Exercise details
Lines that include the string "operation" are the ones to copy from the entries below.

Data listing
-- ==== Sys2Proof/Laws/FollowsReception.lean ====
section
/-!
SUPPORT. Every operation of Machine/Reception answers a state that follows (State.Follows).
-/
namespace Sys2Proof.Machine

theorem State.placeFrame_follows {z s : State} {a1 a2} (h : z.Follows s) : z.Follows (State.placeFrame s a1 a2) := by
  unfold State.placeFrame
  repeat' first
    | with_reducible assumption
    | with_reducible refine State.pulse_follows ?_
    | with_reducible refine State.preempt_follows ?_
    | with_reducible refine State.capStart_follows ?_
    | with_reducible refine State.setLane_follows ?_
    | with_reducible refine State.count_follows ?_
    | split
    | dsimp only

theorem State.preamble_follows {z s : State} {a1 a2 a3 a4 a5 a6 a7} (h : z.Follows s) : z.Follows (State.preamble s a1 a2 a3 a4 a5 a6 a7) := by
  unfold State.preamble
  repeat' first
    | with_reducible assumption
    | with_reducible refine State.placeFrame_follows ?_
    | split
    | dsimp only

theorem State.syncMiss_follows {z s : State} {a1 a2 a3} (h : z.Follows s) : z.Follows (State.syncMiss s a1 a2 a3) := by
  unfold State.syncMiss
  repeat' first
    | with_reducible assumption
    | with_reducible refine State.freeLane_follows ?_
    | with_reducible refine State.capStart_follows ?_
    | with_reducible refine State.settleMisses_follows ?_
    | with_reducible refine State.count_follows ?_
    | split
    | dsimp only

theorem State.syncFound_follows {z s : State} {a1 a2 a3} (h : z.Follows s) : z.Follows (State.syncFound s a1 a2 a3) := by
  unfold State.syncFound
  repeat' first
    | with_reducible assumption
    | with_reducible refine State.syncMiss_follows ?_
    | with_reducible refine State.setLane_follows ?_
    | split
    | dsimp only

theorem State.syncTimeout_follows {z s : State} {a1 a2} (h : z.Follows s) : z.Follows (State.syncTimeout s a1 a2) := by
  unfold State.syncTimeout
  repeat' first
    | with_reducible assumption
    | with_reducible refine State.syncMiss_follows ?_
    | split
    | dsimp only

theorem State.laneRecord_follows {z s : State} {a1 a2 a3} (h : z.Follows s) : z.Follows (State.laneRecord s a1 a2 a3) := by
  unfold State.laneRecord
  repeat' first
    | with_reducible assumption
    | with_reducible refine State.setLane_follows ?_
    | split
    | dsimp only

theorem State.growRecord_follows {z s : State} {a1 a2 a3 a4} (h : z.Follows s) : z.Follows (State.growRecord s a1 a2 a3 a4) := by
  unfold State.growRecord
  repeat' first
    | with_reducible assumption
    | with_reducible refine State.laneRecord_follows ?_
    | with_reducible refine State.rqReserve_follows ?_
    | with_reducible refine State.rqReserve_follows_of ?_ (by with_reducible assumption)
    | split
    | dsimp only

theorem State.sidDecoded_follows {z s : State} {a1 a2 a3} (h : z.Follows s) : z.Follows (State.sidDecoded s a1 a2 a3) := by
  unfold State.sidDecoded
  repeat' first
    | with_reducible assumption
    | with_reducible refine State.laneRecord_follows ?_
    | with_reducible refine State.rqStart_follows ?_
    | with_reducible refine State.growRecord_follows ?_
    | with_reducible refine State.rqStart_follows_of ?_ (by with_reducible assumption)
    | split
    | dsimp only

theorem State.headerDecoded_follows {z s : State} {a1 a2 a3} (h : z.Follows s) : z.Follows (State.headerDecoded s a1 a2 a3) := by
  unfold State.headerDecoded
  repeat' first
    | with_reducible assumption
    | with_reducible refine State.freeLane_follows ?_
    | with_reducible refine State.sidDecoded_follows ?_
    | with_reducible refine State.capStart_follows ?_
    | with_reducible refine State.setLane_follows ?_
    | with_reducible refine State.settleMisses_follows ?_
    | with_reducible refine State.count_follows ?_
    | with_reducible refine State.Follows.getD (fun _ _ => ?_) ?_
    | split
    | dsimp only

theorem State.frameEnd_follows {z s : State} {a1 a2 a3 a4} (h : z.Follows s) : z.Follows (State.frameEnd s a1 a2 a3 a4) := by
  unfold State.frameEnd
  repeat' first
    | with_reducible assumption
    | with_reducible refine State.freeLane_follows ?_
    | with_reducible refine State.setLnk_follows ?_
    | with_reducible refine State.capStart_follows ?_
    | with_reducible refine State.endRecord_follows ?_
    | with_reducible refine State.setChain_follows ?_
    | with_reducible refine State.settleMisses_follows ?_
    | with_reducible refine State.count_follows ?_
    | split
    | dsimp only

theorem State.dropLanes_follows {z s : State} {a1} (h : z.Follows s) : z.Follows (State.dropLanes s a1) := by
  unfold State.dropLanes
  repeat' first
    | with_reducible assumption
    | with_reducible refine State.freeLane_follows ?_
    | with_reducible refine State.settleMisses_follows ?_
    | with_reducible refine State.cutRecord_follows ?_
    | with_reducible refine State.Follows.foldl _ ?_ (fun _ _ _ => ?_)
    | with_reducible refine State.Follows.foldl_fst _ ?_ (fun _ _ _ => ?_)
    | split
    | dsimp only

theorem State.capRecords_follows {z s : State} (h : z.Follows s) : z.Follows (State.capRecords s) := by
  unfold State.capRecords
  repeat' first
    | with_reducible assumption
    | with_reducible refine State.setFld_follows ?_
    | split
    | dsimp only

theorem State.capPush_follows {z s : State} {a1 a2} (h : z.Follows s) : z.Follows (State.capPush s a1 a2) := by
  unfold State.capPush
  repeat' first
    | with_reducible assumption
    | with_reducible refine State.setCap_follows ?_
    | with_reducible refine State.setFld_follows ?_
    | with_reducible refine State.capRecords_follows ?_
    | split
    | dsimp only

theorem State.capWrite_follows {z s : State} {a1 a2 a3} (h : z.Follows s) : z.Follows (State.capWrite s a1 a2 a3) := by
  unfold State.capWrite
  repeat' first
    | with_reducible assumption
    | with_reducible refine State.pulse_follows ?_
    | with_reducible refine State.putLe_follows ?_
    | with_reducible refine State.capPush_follows ?_
    | with_reducible refine State.put_follows ?_
    | with_reducible refine State.count_follows ?_
    | split
    | dsimp only

theorem State.capEnd_follows {z s : State} {a1 a2} (h : z.Follows s) : z.Follows (State.capEnd s a1 a2) := by
  unfold State.capEnd
  repeat' first
    | with_reducible assumption
    | with_reducible refine State.capWrite_follows ?_
    | with_reducible refine State.setCap_follows ?_
    | split
    | dsimp only

theorem State.capRun_follows {z s : State} {a1} (h : z.Follows s) : z.Follows (State.capRun s a1) := by
  unfold State.capRun
  repeat' first
    | with_reducible assumption
    | with_reducible refine State.putLe_follows ?_
    | with_reducible refine State.setCap_follows ?_
    | with_reducible refine State.endReq_follows ?_
    | with_reducible refine State.setFld_follows ?_
    | with_reducible refine State.put_follows ?_
    | with_reducible refine State.capRecords_follows ?_
    | with_reducible refine State.seen_follows ?_
    | with_reducible refine State.Follows.elim ?_ (fun _ => ?_)
    | split
    | dsimp only

theorem State.capService_follows {z s : State} {a1} (h : z.Follows s) : z.Follows (State.capService s a1) := by
  unfold State.capService
  repeat' first
    | with_reducible assumption
    | with_reducible refine State.capRun_follows ?_
    | split
    | dsimp only

end Sys2Proof.Machine
end

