-- ==== Sys2Proof/Laws/FollowsBus.lean ====
section
/-!
SUPPORT. Every operation of Machine/Bus answers a state that follows (State.Follows).
-/
namespace Sys2Proof.Machine

theorem State.readEffect_follows {z s : State} {a1 a2 a3 a4} (h : z.Follows s) : z.Follows (State.readEffect s a1 a2 a3 a4) := by
  unfold State.readEffect
  repeat' first
    | with_reducible assumption
    | with_reducible refine State.setTq_follows ?_
    | with_reducible refine State.setTod_follows ?_
    | with_reducible refine State.serRxPop_follows ?_
    | with_reducible refine State.popLost_follows ?_
    | with_reducible refine State.readNext_follows ?_
    | with_reducible refine State.popStash_follows ?_
    | with_reducible refine State.wakeAdvance_follows ?_
    | with_reducible refine State.setEngine_follows ?_
    | with_reducible refine State.popQueue_follows ?_
    | with_reducible refine State.gateAdvance_follows ?_
    | with_reducible refine State.lmAdvance_follows ?_
    | split
    | dsimp only

theorem State.regRead_follows {z s : State} {a1 a2} (h : z.Follows s) : z.Follows (State.regRead s a1 a2).1 := by
  unfold State.regRead
  repeat' first
    | with_reducible assumption
    | with_reducible refine State.setReg_follows ?_
    | with_reducible refine State.setCapture_follows ?_
    | with_reducible refine State.readEffect_follows ?_
    | with_reducible refine State.Follows.getD (fun _ _ => ?_) ?_
    | split
    | dsimp only

theorem State.regRead_follows_of {z s t : State} {a1 a2} {r} (h : z.Follows s) (e : State.regRead s a1 a2 = (t, r)) : z.Follows t := by
  have k := State.regRead_follows (z := z) (s := s) (a1 := a1) (a2 := a2) h
  rw [e] at k
  exact k

theorem State.timeHook_follows {z s : State} {a1 a2 a3 a4 a5} (h : z.Follows s) : z.Follows (State.timeHook s a1 a2 a3 a4 a5) := by
  unfold State.timeHook
  repeat' first
    | with_reducible assumption
    | with_reducible refine State.passesFine_follows ?_
    | with_reducible refine State.afterNtCtl_follows ?_
    | with_reducible refine State.afterTselCtl_follows ?_
    | with_reducible refine State.afterIncr_follows ?_
    | with_reducible refine State.afterAdjCmd_follows ?_
    | with_reducible refine State.afterRefSrc_follows ?_
    | split
    | dsimp only

theorem State.radioHook_follows {z s : State} {a1 a2 a3 a4 a5 a6} (h : z.Follows s) : z.Follows (State.radioHook s a1 a2 a3 a4 a5 a6) := by
  unfold State.radioHook
  repeat' first
    | with_reducible assumption
    | with_reducible refine State.setReg_follows ?_
    | with_reducible refine State.sePost_follows ?_
    | with_reducible refine State.editCmd_follows ?_
    | with_reducible refine State.seEvpost_follows ?_
    | with_reducible refine State.lmWindowWrite_follows ?_
    | with_reducible refine State.regRegion_follows ?_
    | with_reducible refine State.afterCqCfg_follows ?_
    | with_reducible refine State.ctxCmd_follows ?_
    | with_reducible refine State.afterCqPtr_follows ?_
    | split
    | dsimp only

theorem State.packetHook_follows {z s : State} {a1 a2 a3 a4 a5 a6} (h : z.Follows s) : z.Follows (State.packetHook s a1 a2 a3 a4 a5 a6) := by
  unfold State.packetHook
  repeat' first
    | with_reducible assumption
    | with_reducible refine State.pulse_follows ?_
    | with_reducible refine State.noteHead_follows ?_
    | with_reducible refine State.setTq_follows ?_
    | with_reducible refine State.afterStructural_follows ?_
    | with_reducible refine State.rtrEdit_follows ?_
    | with_reducible refine State.setFld_follows ?_
    | with_reducible refine State.commitCmd_follows ?_
    | with_reducible refine State.gateWrite_follows ?_
    | with_reducible refine State.afterRing_follows ?_
    | with_reducible refine State.wakeWrite_follows ?_
    | with_reducible refine State.afterInjPtr_follows ?_
    | split
    | dsimp only

theorem State.workHook_follows {z s : State} {a1 a2 a3 a4 a5} (h : z.Follows s) : z.Follows (State.workHook s a1 a2 a3 a4 a5) := by
  unfold State.workHook
  repeat' first
    | with_reducible assumption
    | with_reducible refine State.afterPoolBase_follows ?_
    | with_reducible refine State.rqCmd_follows ?_
    | with_reducible refine State.breakSequences_follows ?_
    | with_reducible refine State.serveAsking_follows ?_
    | with_reducible refine State.setFld_follows ?_
    | with_reducible refine State.cphInval_follows ?_
    | with_reducible refine State.afterReadPtr_follows ?_
    | with_reducible refine State.afterQItem_follows ?_
    | with_reducible refine State.afterPoolCfg_follows ?_
    | with_reducible refine State.afterQueueBase_follows ?_
    | with_reducible refine State.afterQueueCfg_follows ?_
    | with_reducible refine State.afterPoolPtr_follows ?_
    | with_reducible refine State.afterTraceRing_follows ?_
    | with_reducible refine State.kstRun_follows ?_
    | with_reducible refine State.forceTokens_follows ?_
    | split
    | dsimp only

theorem State.keeperHook_follows {z s : State} {a1 a2 a3 a4 a5 a6} (h : z.Follows s) : z.Follows (State.keeperHook s a1 a2 a3 a4 a5 a6) := by
  unfold State.keeperHook
  repeat' first
    | with_reducible assumption
    | with_reducible refine State.kick_follows ?_
    | with_reducible refine State.afterHold_follows ?_
    | with_reducible refine State.afterSupDev_follows ?_
    | with_reducible refine State.serAbort_follows ?_
    | with_reducible refine State.serStart_follows ?_
    | with_reducible refine State.setFld_follows ?_
    | with_reducible refine State.detachGo_follows ?_
    | with_reducible refine State.swapRequest_follows ?_
    | with_reducible refine State.powerRequest_follows ?_
    | with_reducible refine State.passRelease_follows ?_
    | with_reducible refine State.swapCancel_follows ?_
    | with_reducible refine State.doorbellAck_follows ?_
    | with_reducible refine State.passLoad_follows ?_
    | split
    | dsimp only

theorem State.writeHook_follows {z s : State} {a1 a2 a3 a4 a5 a6 a7} (h : z.Follows s) : z.Follows (State.writeHook s a1 a2 a3 a4 a5 a6 a7) := by
  unfold State.writeHook
  repeat' first
    | with_reducible assumption
    | with_reducible refine State.timeHook_follows ?_
    | with_reducible refine State.packetHook_follows ?_
    | with_reducible refine State.workHook_follows ?_
    | with_reducible refine State.fnWrite_follows ?_
    | with_reducible refine State.radioHook_follows ?_
    | with_reducible refine State.keeperHook_follows ?_
    | with_reducible refine State.Follows.elim ?_ (fun _ => ?_)
    | split
    | dsimp only

theorem State.applyLatch_follows {z s : State} {a1 a2} (h : z.Follows s) : z.Follows (State.applyLatch s a1 a2) := by
  unfold State.applyLatch
  repeat' first
    | with_reducible assumption
    | with_reducible refine State.setReg_follows ?_
    | split
    | dsimp only

theorem State.regApply_follows {z s : State} {a1 a2 a3 a4 a5} (h : z.Follows s) : z.Follows (State.regApply s a1 a2 a3 a4 a5) := by
  unfold State.regApply
  repeat' first
    | with_reducible assumption
    | with_reducible refine State.setReg_follows ?_
    | with_reducible refine State.setShw_follows ?_
    | with_reducible refine State.emptyLatches_follows ?_
    | with_reducible refine State.setLatch_follows ?_
    | with_reducible refine State.writeHook_follows ?_
    | with_reducible refine State.applyLatch_follows ?_
    | with_reducible refine State.Follows.foldl _ ?_ (fun _ _ _ => ?_)
    | with_reducible refine State.Follows.foldl_fst _ ?_ (fun _ _ _ => ?_)
    | split
    | dsimp only

theorem State.refuseWide_follows {z s : State} {a1 a2} (h : z.Follows s) : z.Follows (State.refuseWide s a1 a2) := by
  unfold State.refuseWide
  repeat' first
    | with_reducible assumption
    | with_reducible refine State.emptyLatches_follows ?_
    | split
    | dsimp only

theorem State.regWrite_follows {z s : State} {a1 a2 a3} (h : z.Follows s) : z.Follows (State.regWrite s a1 a2 a3).1 := by
  unfold State.regWrite
  repeat' first
    | with_reducible assumption
    | with_reducible refine State.tapWrite_follows ?_
    | with_reducible refine State.regApply_follows ?_
    | with_reducible refine State.setShw_follows ?_
    | with_reducible refine State.refuseWide_follows ?_
    | split
    | dsimp only

theorem State.regWrite_follows_of {z s t : State} {a1 a2 a3} {r} (h : z.Follows s) (e : State.regWrite s a1 a2 a3 = (t, r)) : z.Follows t := by
  have k := State.regWrite_follows (z := z) (s := s) (a1 := a1) (a2 := a2) (a3 := a3) h
  rw [e] at k
  exact k

theorem State.memAccess_follows {z s : State} {a1} (h : z.Follows s) : z.Follows (State.memAccess s a1).1 := by
  unfold State.memAccess
  repeat' first
    | with_reducible assumption
    | with_reducible refine State.afterBank1_follows ?_
    | with_reducible refine State.memLoad_follows ?_
    | with_reducible refine State.memStore_follows ?_
    | with_reducible refine State.memLoad_follows_of ?_ (by with_reducible assumption)
    | with_reducible refine State.memStore_follows_of ?_ (by with_reducible assumption)
    | split
    | dsimp only

theorem State.memAccess_follows_of {z s t : State} {a1} {r} (h : z.Follows s) (e : State.memAccess s a1 = (t, r)) : z.Follows t := by
  have k := State.memAccess_follows (z := z) (s := s) (a1 := a1) h
  rw [e] at k
  exact k

theorem State.access_follows {z s : State} {a1} (h : z.Follows s) : z.Follows (State.access s a1).1 := by
  unfold State.access
  repeat' first
    | with_reducible assumption
    | with_reducible refine State.failAccess_follows ?_
    | with_reducible refine State.memAccess_follows ?_
    | with_reducible refine State.regRead_follows ?_
    | with_reducible refine State.regWrite_follows ?_
    | with_reducible refine State.touchDomain_follows ?_
    | with_reducible refine State.memAccess_follows_of ?_ (by with_reducible assumption)
    | with_reducible refine State.regRead_follows_of ?_ (by with_reducible assumption)
    | with_reducible refine State.regWrite_follows_of ?_ (by with_reducible assumption)
    | split
    | dsimp only

theorem State.access_follows_of {z s t : State} {a1} {r} (h : z.Follows s) (e : State.access s a1 = (t, r)) : z.Follows t := by
  have k := State.access_follows (z := z) (s := s) (a1 := a1) h
  rw [e] at k
  exact k

theorem State.stallAccess_follows {z s : State} {a1} (h : z.Follows s) : z.Follows (State.stallAccess s a1) := by
  unfold State.stallAccess
  repeat' first
    | with_reducible assumption
    | with_reducible refine State.count_follows ?_
    | split
    | dsimp only
    | fail_if_no_progress (with_reducible refine State.Follows.mk_upd ?_)

end Sys2Proof.Machine
end

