-- ==== Sys2Proof/Laws/FollowsLinkCommands.lean ====
section
/-!
SUPPORT. Every operation of Machine/LinkCommands answers a state that follows (State.Follows).
-/
namespace Sys2Proof.Machine

theorem execLapBoundary_follows {s a0 : _} : ∃ t, execLapBoundary a0 s = .next t ∧ s.Follows t := by
  refine ⟨_, rfl, ?_⟩
  have h := State.Follows.refl s
  repeat' first
    | with_reducible assumption
    | with_reducible refine State.lapPulse_follows ?_
    | split
    | dsimp only

theorem execGuardInstant_follows {s a0 a1 a2 : _} : ∃ t, execGuardInstant a0 a1 a2 s = .next t ∧ s.Follows t := by
  refine ⟨_, rfl, ?_⟩
  have h := State.Follows.refl s
  repeat' first
    | with_reducible assumption
    | with_reducible refine State.takeGuard_follows ?_
    | split
    | dsimp only

theorem execOccurrenceOffer_follows {s a0 a1 a2 : _} : ∃ t, execOccurrenceOffer a0 a1 a2 s = .next t ∧ s.Follows t := by
  refine ⟨_, rfl, ?_⟩
  have h := State.Follows.refl s
  repeat' first
    | with_reducible assumption
    | with_reducible refine State.offerOcc_follows ?_
    | split
    | dsimp only

theorem execOccurrenceSkip_follows {s a0 a1 a2 : _} : ∃ t, execOccurrenceSkip a0 a1 a2 s = .next t ∧ s.Follows t := by
  refine ⟨_, rfl, ?_⟩
  have h := State.Follows.refl s
  repeat' first
    | with_reducible assumption
    | with_reducible refine State.skipOcc_follows ?_
    | split
    | dsimp only

theorem execAccWrite_follows {s a0 a1 a2 : _} : ∃ t, execAccWrite a0 a1 a2 s = .next t ∧ s.Follows t := by
  refine ⟨_, rfl, ?_⟩
  have h := State.Follows.refl s
  repeat' first
    | with_reducible assumption
    | with_reducible refine State.busWrite_follows ?_
    | split
    | dsimp only

theorem execEditRead_follows {s a0 a1 a2 : _} : ∃ t, execEditRead a0 a1 a2 s = .next t ∧ s.Follows t := by
  refine ⟨_, rfl, ?_⟩
  have h := State.Follows.refl s
  repeat' first
    | with_reducible assumption
    | with_reducible refine State.busWrite_follows ?_
    | split
    | dsimp only

theorem execAccLoad_follows {s a0 a1 a2 : _} : ∃ t, execAccLoad a0 a1 a2 s = .next t ∧ s.Follows t := by
  refine ⟨_, rfl, ?_⟩
  have h := State.Follows.refl s
  repeat' first
    | with_reducible assumption
    | with_reducible refine State.busWrite_follows ?_
    | split
    | dsimp only

theorem execAccCopy_follows {s a0 a1 a2 : _} : ∃ t, execAccCopy a0 a1 a2 s = .next t ∧ s.Follows t := by
  refine ⟨_, rfl, ?_⟩
  have h := State.Follows.refl s
  repeat' first
    | with_reducible assumption
    | with_reducible refine State.busWrite_follows ?_
    | split
    | dsimp only

theorem execAccEditComplete_follows {s a0 : _} : ∃ t, execAccEditComplete a0 s = .next t ∧ s.Follows t := by
  refine ⟨_, rfl, ?_⟩
  have h := State.Follows.refl s
  repeat' first
    | with_reducible assumption
    | with_reducible refine State.editDone_follows ?_
    | split
    | dsimp only

theorem execContendWindowOpen_follows {s a0 a1 a2 : _} : ∃ t, execContendWindowOpen a0 a1 a2 s = .next t ∧ s.Follows t := by
  refine ⟨_, rfl, ?_⟩
  have h := State.Follows.refl s
  repeat' first
    | with_reducible assumption
    | with_reducible refine State.openWindow_follows ?_
    | split
    | dsimp only

theorem execContendAttemptComplete_follows {s a0 a1 : _} : ∃ t, execContendAttemptComplete a0 a1 s = .next t ∧ s.Follows t := by
  refine ⟨_, rfl, ?_⟩
  have h := State.Follows.refl s
  repeat' first
    | with_reducible assumption
    | with_reducible refine State.attemptComplete_follows ?_
    | split
    | dsimp only

theorem execContendWindowClose_follows {s a0 a1 : _} : ∃ t, execContendWindowClose a0 a1 s = .next t ∧ s.Follows t := by
  refine ⟨_, rfl, ?_⟩
  have h := State.Follows.refl s
  repeat' first
    | with_reducible assumption
    | with_reducible refine State.closeWindow_follows ?_
    | split
    | dsimp only

theorem execLinkHeaderClassify_follows {s : _} : ∃ t, execLinkHeaderClassify s = .next t ∧ s.Follows t := by
  refine ⟨_, rfl, ?_⟩
  have h := State.Follows.refl s
  repeat' first
    | with_reducible assumption
    | with_reducible refine State.classify_follows ?_
    | split
    | dsimp only

theorem execContextFetchDone_follows {s : _} : ∃ t, execContextFetchDone s = .next t ∧ s.Follows t := by
  refine ⟨_, rfl, ?_⟩
  have h := State.Follows.refl s
  repeat' first
    | with_reducible assumption
    | with_reducible refine State.fetchDone_follows ?_
    | split
    | dsimp only

theorem execFrameAccept_follows {s : _} : ∃ t, execFrameAccept s = .next t ∧ s.Follows t := by
  refine ⟨_, rfl, ?_⟩
  have h := State.Follows.refl s
  repeat' first
    | with_reducible assumption
    | with_reducible refine State.frameAccept_follows ?_
    | split
    | dsimp only

theorem execAckOpportunity_follows {s : _} : ∃ t, execAckOpportunity s = .next t ∧ s.Follows t := by
  refine ⟨_, rfl, ?_⟩
  have h := State.Follows.refl s
  repeat' first
    | with_reducible assumption
    | with_reducible refine State.ackOpportunity_follows ?_
    | split
    | dsimp only

theorem execLnkRegister_follows {s a0 : _} : ∃ t, execLnkRegister a0 s = .next t ∧ s.Follows t := by
  refine ⟨_, rfl, ?_⟩
  have h := State.Follows.refl s
  repeat' first
    | with_reducible assumption
    | with_reducible refine State.busWrite_follows ?_
    | split
    | dsimp only

theorem execUnregister_follows {s a0 : _} : ∃ t, execUnregister a0 s = .next t ∧ s.Follows t := by
  refine ⟨_, rfl, ?_⟩
  have h := State.Follows.refl s
  repeat' first
    | with_reducible assumption
    | with_reducible refine State.busWrite_follows ?_
    | split
    | dsimp only

theorem execContextRead_follows {s a0 : _} : ∃ t, execContextRead a0 s = .next t ∧ s.Follows t := by
  refine ⟨_, rfl, ?_⟩
  have h := State.Follows.refl s
  repeat' first
    | with_reducible assumption
    | with_reducible refine State.busWrite_follows ?_
    | split
    | dsimp only

theorem execSetcfg_follows {s a0 : _} : ∃ t, execSetcfg a0 s = .next t ∧ s.Follows t := by
  refine ⟨_, rfl, ?_⟩
  have h := State.Follows.refl s
  repeat' first
    | with_reducible assumption
    | with_reducible refine State.busWrite_follows ?_
    | split
    | dsimp only

theorem execResetdrift_follows {s a0 : _} : ∃ t, execResetdrift a0 s = .next t ∧ s.Follows t := by
  refine ⟨_, rfl, ?_⟩
  have h := State.Follows.refl s
  repeat' first
    | with_reducible assumption
    | with_reducible refine State.busWrite_follows ?_
    | split
    | dsimp only

theorem execLnkCmdComplete_follows {s : _} : ∃ t, execLnkCmdComplete s = .next t ∧ s.Follows t := by
  refine ⟨_, rfl, ?_⟩
  have h := State.Follows.refl s
  repeat' first
    | with_reducible assumption
    | with_reducible refine State.ctxDone_follows ?_
    | split
    | dsimp only

theorem execDrlLostRead_follows {s a0 : _} : ∃ t, execDrlLostRead a0 s = .next t ∧ s.Follows t := by
  refine ⟨_, rfl, ?_⟩
  have h := State.Follows.refl s
  repeat' first
    | with_reducible assumption
    | with_reducible refine State.busRead_follows ?_
    | split
    | dsimp only

end Sys2Proof.Machine
end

Response
SUPPORT. Every operation of Machine/Reception answers a state that follows (State.Follows).
SUPPORT. Every operation of Machine/Bus answers a state that follows (State.Follows).
SUPPORT. Every operation of Machine/LinkCommands answers a state that follows (State.Follows).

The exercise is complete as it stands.